▶ _Problem details_: Counting the line with "cPRIV else none" as the last one, copy out the lines of the data exactly from the first onward.
===== Records for the task
-- ==== Sys2Proof/Machine/Run.lean ====
section
/-! DEFINITION. Running a bundle: fetch and framing (R21, R151 to R156), the words in the order S, V, M with the choice of
one cause among several (R162, R169), the end of the bundle (R14, R163, R185), and the boundary at which asynchronous
causes are taken (R292). -/

namespace Sys2Proof.Machine

/-- A word of the code that runs: the monitor store at the monitor level, else the running plane (R21, R288). -/
def codeWord (s : State) (a : Nat) : Nat :=
  leNat (memRead s.mem (if s.mon then monAddr s.cur a else codeAddr s.cur s.ctxP a) 4)

/-- The address at which fetch stands. -/
def fetchPc (s : State) : Nat := if s.mon then s.curTile.mpc else s.regs.pc

/-- Frames the bundle at an address of the code that runs. -/
def frame (s : State) (a : Nat) : Except TrapInfo Frame := frameAt (codeWord s) (fetchLimit s) a

/-- The SYS words, which are privileged (R165). -/
def isSys : Instr → Bool
  | .tret _ => true
  | .planesw _ => true
  | .ctxsave _ => true
  | .ctxload _ => true
  | .tlbinv _ => true
  | .fenceall _ => true
  | .divert _ => true
  | .resume _ => true
  | _ => false

/-- The decode cause of a decoded word at a level: PRIV for SYS words, and a CSR number's cause (R165, R169, R193). -/
def privCause (mon : Bool) (i : Instr) : Option Nat :=
  match i with
  | .csrr f => csrCause mon f.csr
  | .csrw f => csrCause mon f.csr
  | i => if isSys i && !mon then some cPRIV else none

/-- Whether a bundle has trapped FETCHEND by the target of a branch, which ranks before every cause of a later word (R158, R169). -/
def fetchEnded (s : State) : Bool :=
  match s.bundle.status with
  | .trapped t => decide (t.cause = cFETCHEND)
  | _ => false

/-- The guard and the level of a word are looked at in the state that the words before it have made (R162): what a trap or a stall
of one of them has done to the state is no effect of the bundle. -/
def viewAfter (v s : State) : State := if s.bundle.status = .running then s else v

/-- Runs the slot words in order, in s; v is the state in which the next word's guard and level are read. A word whose guard is false
has no effect. The first decode cause ends the bundle with that cause, which outranks an execution cause of an earlier word, but for
a FETCHEND (R169); otherwise the first execution cause stands. A decode cause traps although an earlier word of its bundle stalls:
R169 ranks causes alone (DESIGN CHOICE, log entry 80). The answer is the state and the decode trap. -/
def runSlots (l : Option Lend) : List (Nat × Nat) → State → State → Host.Outcome (State × Option TrapInfo) Fault Refusal
  | [], _, s => .next (s, none)
  | (c, w) :: r, v, s =>
    if readP v (w / 2 ^ 27 % 8) = false then runSlots l r v s
    else
      match decodeWord w (l.map (fun h => h.forCls c)) with
      | .error _ => .next (s, some { cause := cILLEGAL, slot := c, info := BitVec.ofNat 64 w })
      | .ok i =>
        match privCause v.mon i with
        | some k => .next (s, some { cause := k, slot := c, info := BitVec.ofNat 64 w })
        | none =>
          match exec i s with
          | .next t => if fetchEnded t then .next (t, none) else runSlots l r (viewAfter v t) t
          | .fault f => .fault f
          | .refused x => .refused x

/-- Whether a word is a TRET. -/
def isTret (w : Nat) (l : Option Nat) : Bool :=
  match decodeWord w l with
  | .ok (.tret _) => true
  | _ => false

/-- The words of a bundle in the order in which they run: a TRET at the monitor level comes last, so that its bundle's other words
still act on the monitor's side of it (R296: DEDUCED, log entry 94). -/
def runOrder (mon : Bool) (f : Frame) : List (Nat × Nat) :=
  match f.ws with
  | (c, w) :: r => if mon && isTret w (f.lend.map (fun h => h.forCls c)) then r ++ [(c, w)] else (c, w) :: r
  | [] => []

/-- Sets the address at which fetch stands. -/
def setPc (s : State) (a : Nat) : State :=
  if s.mon then s.modTile s.cur (fun t => { t with mpc := a }) else s.modRegs (fun r => { r with pc := a })

/-- The end of a YIELD bundle: the arbiter's decision, or in a DUAL pair the comparison with the partner's YIELD, for which the plane
waits (R46, R188). -/
def endYield (s : State) (n : Nat) : State :=
  if s.ctx.task.dual then pushDual (s.modCtx (fun pl => { pl with yieldWait := true })) s.cur s.ctxP (.yield n)
  else yieldTile s s.cur s.ctxP n

/-- The end of a bundle that ran: marks, the PC, and a YIELD's declaration. A bundle that took the tile to another level or
plane has set the PC itself. -/
def endBundle (s : State) : State :=
  let b := s.bundle
  if b.moved then { s with bundle := {} }
  else
    let s := setPc (applyKills s) (b.jump.getD b.next)
    let s := match b.yielding with
      | some n => if s.mon then s else endYield s n
      | none => s
    { s with bundle := {} }

/-- An overflow of the speculation hardware is counted once for each stall (R44). -/
def countOverflow (s : State) : State :=
  s.modCtx (fun p =>
    match p.spec with
    | some sp =>
      if sp.counted then p
      else { p with spec := some { sp with counted := true }, regs := { p.regs with specst := bumpSpecst p.regs.specst 48 } }
    | none => p)

/-- A completed bundle ends the stall that an overflow began. -/
def clearOverflow (s : State) : State :=
  s.modCtx (fun p =>
    match p.spec with
    | some sp => { p with spec := some { sp with counted := false } }
    | none => p)

/-- What an access of the spill area that ended a CALL or a RET in CALLSPILL has left outside the task, which is as before the bundle:
the translations that it took, a memory error that it found and counted (R187, R326, R337), and what a host write that failed may
have written (R321). -/
def spillAfter (s : State) (k : TrapInfo) : State :=
  if k.cause ≠ cCALLSPILL then s
  else if k.detail = 2 then
    (spillWrite s s.cur s.ctx (s.ctx.task.spillva + 2 * (s.regs.rsdepth - 16)) (leBytes 2 ((s.bank.ret.getLast?).getD 0))).1
  else if k.detail = 3 then
    match spillRead s s.cur s.ctx (s.ctx.task.spillva + 2 * (s.regs.rsdepth - 1)) 2 with
    | .error x => x.2
    | .ok _ => s
  else s

/-- What becomes of a bundle: s is the state before it, e the state after its words, t the decode trap (R14). -/
def settle (s e : State) (t : Option TrapInfo) : State :=
  let trap := fun (k : TrapInfo) =>
    if !s.mon && s.ctx.spec.isSome then s
    else { takeTrap (spillAfter s k) k e.bundle.start e.bundle.next with bundle := {} }
  match t with
  | some k => trap k
  | none =>
    match e.bundle.status with
    | .running => clearOverflow (endBundle e)
    | .stalled => s
    | .overflow => countOverflow s
    | .held => { e with bundle := {} }
    | .trapped k => trap k

/-- The words of a bundle that run: of one with a bad header the S word alone, whose transfer may outrank the header (R169). -/
def Frame.runs (f : Frame) (mon : Bool) : List (Nat × Nat) :=
  match f.bad with
  | none => runOrder mon f
  | some _ => f.ws.filter (fun w => decide (w.1 = 0))

/-- The trap of a bundle's decoding: a bad header's, unless a branch's target has ended fetch before it (R169), or a word's. -/
def Frame.cause (f : Frame) (e : State) (t : Option TrapInfo) : Option TrapInfo :=
  match f.bad with
  | none => t
  | some k => if fetchEnded e then none else some k

/-- Runs the bundle at which fetch stands, at the current tile. -/
def runBundle (s : State) : Host.Outcome State Fault Refusal :=
  let a := fetchPc s
  let s := { s with bundle := {} }
  match frame s a with
  | .error t =>
    .next (if !s.mon && s.ctx.spec.isSome then s else takeTrap s t a (Config.npc s.tick))
  | .ok f =>
    let b := { s with bundle := { start := a, next := f.next } }
    let h := match f.hdr with
      | some i => exec i b
      | none => .next b
    match h with
    | .next b =>
      match runSlots f.lend (f.runs b.mon) b b with
      | .next (e, t) => .next (settle s { e with bundle := { e.bundle with start := a, next := f.next } } (f.cause e t))
      | .fault x => .fault x
      | .refused x => .refused x
    | .fault x => .fault x
    | .refused x => .refused x

/-- The asynchronous cause that a tile takes at a boundary, as the step that takes it, in the order of R292: HBMISS,
DUALMISMATCH, PREEMPT, and a pending cancel. Nothing asynchronous is taken at the monitor level (R289). -/
def boundaryCause (s : State) (r : Nat) : Option Instr :=
  let t := s.tile r
  if t.fenced ∨ t.monitor = true then none
  else if t.running.any (fun p => (t.pl p).missed) then some (.hbmiss r)
  else if t.dualDue.isSome then some (.dualTimeout r ((t.dualDue.map (·.1)).getD 0))
  else if t.plane0.preemptDue.isSome ∨ t.plane1.preemptDue.isSome then some (.preempt r)
  else if t.plane0.cancel then some (.cancelInterrupt r 0 t.plane0.task.launch)
  else if t.plane1.cancel then some (.cancelInterrupt r 1 t.plane1.task.launch)
  else none

/-- One step of the tile r: an asynchronous cause, or a bundle, or a decision on an idle tile, or nothing while the tile is
fenced, unless its monitor runs after a heartbeat miss (R35), or waits for the end of an EXIT or for a DUAL partner's YIELD. -/
def tileStep (s : State) (r : Nat) : Host.Outcome State Fault Refusal :=
  let s := { s with cur := r }
  let t := s.tile r
  if (t.fenced && !t.monitor) ∨ 1024 ≤ epOf r then .next s
  else
    match boundaryCause s r with
    | some i => exec i s
    | none =>
      if t.monitor then runBundle s
      else
        match t.running with
        | none => .next (decideTile s r none)
        | some _ => if s.ctx.exiting.isSome || s.ctx.yieldWait then .next s else runBundle s

/-! ## Time and turns -/

/-- The windows of a tile after n clk: those that end in them age the planes, up to the bound of PASS (R310). -/
def Tile.passWindows (t : Tile) (n : Nat) : Tile :=
  if n < t.wrem then { t with wrem := t.wrem - n }
  else { (List.range (min 10 ((n - t.wrem) / 25600 + 1))).foldl (fun t _ => t.newWindow) t with wrem := 25600 - (n - t.wrem) % 25600 }

/-- n clk of a plane that runs: CYCLE, the heartbeat, which stands during a drain, and the segment (R35, R311). -/
def Plane.passRun (pl : Plane) (n : Nat) : Plane :=
  { pl with seg := pl.seg + n,
            regs := { pl.regs with cycle := (pl.regs.cycle + n) % 2 ^ 64,
                                   hbcnt := if pl.drains then pl.regs.hbcnt else min (pl.regs.hbcnt + n) pl.regs.hbiv } }

/-- n clk of the plane for which the monitor runs: they are charged to its segment (R311). -/
def Plane.passMon (pl : Plane) (n : Nat) : Plane := { pl with seg := pl.seg + n }

/-- The clk that pass at a tile in a step, in which it was old before: the windows, and the plane that ran through the step or that
the monitor ran for. A switch is charged to no plane (R311). The monitor's watchdog counts its clk, and at 2^22 is a monitor fault
(R288, R289). -/
def passClk (s : State) (old : Tile) (r n : Nat) : State :=
  let t := s.tile r
  if (t.fenced && !t.monitor) ∨ 1024 ≤ epOf r then s
  else
    let t := t.passWindows n
    if old.monitor then
      let t := t.setPl old.mtpcPlane ((t.pl old.mtpcPlane).passMon n)
      let s := s.setTile r { t with mwatch := if t.monitor then min (t.mwatch + n) (2 ^ 22) else t.mwatch }
      { s with agenda := if t.monitor && decide (2 ^ 22 ≤ t.mwatch + n) then (emitOnce s (.monitorWatchdogExpiry r)).agenda else s.agenda }
    else
      match old.running with
      | none => s.setTile r t
      | some p => s.setTile r (if t.running = some p then t.setPl p ((t.pl p).passRun n) else t)

/-- Host memory after what the host's own agents write during a step (R107). -/
def hostActs (m : List Host.Cell) (tick : Nat) : List Host.Cell :=
  (Config.hostStores tick).foldl (fun m x => memPut m (hostAddr x.1 (x.2.1 % 2 ^ 64)) x.2.2) m

/-- The end of every step: time passes by free amounts, at the tile that moved, with the tile as it was before, the host may write its
memory, and the next turn is a free choice. -/
def passTime (s : State) (r : Option (Nat × Tile)) : State :=
  let s := match r with
    | some (r, old) => passClk s old r (Config.elapsed s.tick)
    | none => s
  { s with mem := hostActs s.mem s.tick, podTime := s.podTime + Config.elapsedNs s.tick, turn := Config.nextTurn s.tick,
           tick := s.tick + 1 }

/-- An outcome with time passed after it. -/
def thenTime (o : Host.Outcome State Fault Refusal) (r : Option (Nat × Tile)) : Host.Outcome State Fault Refusal :=
  match o with
  | .next s => .next (passTime s r)
  | .fault f => .fault f
  | .refused x => .refused x

/-- Whether a step comes from the world outside the pod: a command's arrival, a register write, a physical event, a host's
read or write of vault memory (R107). -/
def isOutside : Instr → Bool
  | .powerOn _ _ _ => true
  | .powerLoss _ => true
  | .doorbell _ _ => true
  | .ringReinit _ _ _ _ _ => true
  | .throttle _ _ _ => true
  | .thermtrip _ _ => true
  | .crcReplay _ _ => true
  | .transportAbandon _ => true
  | .refreshTakeover _ _ => true
  | .smcRestart _ _ _ => true
  | .smcup _ _ => true
  | .refreshSplit _ => true
  | .pageMove _ _ _ => true
  | .fieldTest _ _ _ => true
  | .podTimeBeacon _ _ => true
  | .hostAtomic _ => true
  | .preemptInterrupt _ _ => true
  | .limitWindowEnd _ _ => true
  | .vaultGet q => decide (0x500 ≤ epOf q.rank)
  | .vaultPut q => decide (0x500 ≤ epOf q.rank)
  | _ => false

/-- The step of the pod: a tile moves, a step that is due is taken, or the world outside acts. -/
def podStep (s : State) : Host.Outcome State Fault Refusal :=
  match s.turn with
  | .tile r => thenTime (tileStep s r) (some (r, s.tile r))
  | .event n =>
    match s.agenda[n]? with
    | none => thenTime (.next s) none
    | some d =>
      if d.via.isSome then thenTime (.next s) none
      else thenTime (exec d.ev { s with agenda := s.agenda.eraseIdx n }) none
  | .outside =>
    match Config.outside s.tick with
    | some i => if isOutside i then thenTime (exec i s) none else thenTime (.next s) none
    | none => thenTime (.next s) none

/-- A plane made ready to fetch 16 bytes at its PC, with nothing asynchronous due. -/
def fetchReady (p : Plane) : Plane :=
  { p with preempt := none, cancel := false, exiting := none, yieldWait := false,
           regs := { p.regs with plen := max p.regs.plen (p.regs.pc + 16), hbcnt := if p.missed then 0 else p.regs.hbcnt,
                                 hbiv := max 1 p.regs.hbiv } }

/-- The machine with words stored where tile 0 fetches next, in its running plane or at the monitor level in its store, and
the turn given to tile 0. Where no plane runs, plane 0 is made resident and running, as a loader leaves it (log entry 5). -/
def placeWords (s : State) (ws : List Nat) : State :=
  let t := s.tile 0
  let t := if t.monitor ∨ t.running.isSome then t
    else { t with running := some 0, plane0 := { t.plane0 with state := 3 } }
  let t := { t with plane0 := fetchReady t.plane0, plane1 := fetchReady t.plane1,
                    fenced := false, dualDue := none }
  let s := { s.setTile 0 t with turn := .tile 0, cur := 0 }
  let a := if s.mon then monAddr 0 (fetchPc s) else codeAddr 0 s.ctxP (fetchPc s)
  { s with mem := memWrite s.mem a (ws.flatMap bytesOfWord) }

end Sys2Proof.Machine
end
==========
▶ _Answer_:
-- ==== Sys2Proof/Machine/Run.lean ====
section
/-! DEFINITION. Running a bundle: fetch and framing (R21, R151 to R156), the words in the order S, V, M with the choice of
one cause among several (R162, R169), the end of the bundle (R14, R163, R185), and the boundary at which asynchronous
causes are taken (R292). -/

namespace Sys2Proof.Machine

/-- A word of the code that runs: the monitor store at the monitor level, else the running plane (R21, R288). -/
def codeWord (s : State) (a : Nat) : Nat :=
  leNat (memRead s.mem (if s.mon then monAddr s.cur a else codeAddr s.cur s.ctxP a) 4)

/-- The address at which fetch stands. -/
def fetchPc (s : State) : Nat := if s.mon then s.curTile.mpc else s.regs.pc

/-- Frames the bundle at an address of the code that runs. -/
def frame (s : State) (a : Nat) : Except TrapInfo Frame := frameAt (codeWord s) (fetchLimit s) a

/-- The SYS words, which are privileged (R165). -/
def isSys : Instr → Bool
  | .tret _ => true
  | .planesw _ => true
  | .ctxsave _ => true
  | .ctxload _ => true
  | .tlbinv _ => true
  | .fenceall _ => true
  | .divert _ => true
  | .resume _ => true
  | _ => false

/-- The decode cause of a decoded word at a level: PRIV for SYS words, and a CSR number's cause (R165, R169, R193). -/
def privCause (mon : Bool) (i : Instr) : Option Nat :=
  match i with
  | .csrr f => csrCause mon f.csr
  | .csrw f => csrCause mon f.csr
  | i => if isSys i && !mon then some cPRIV else none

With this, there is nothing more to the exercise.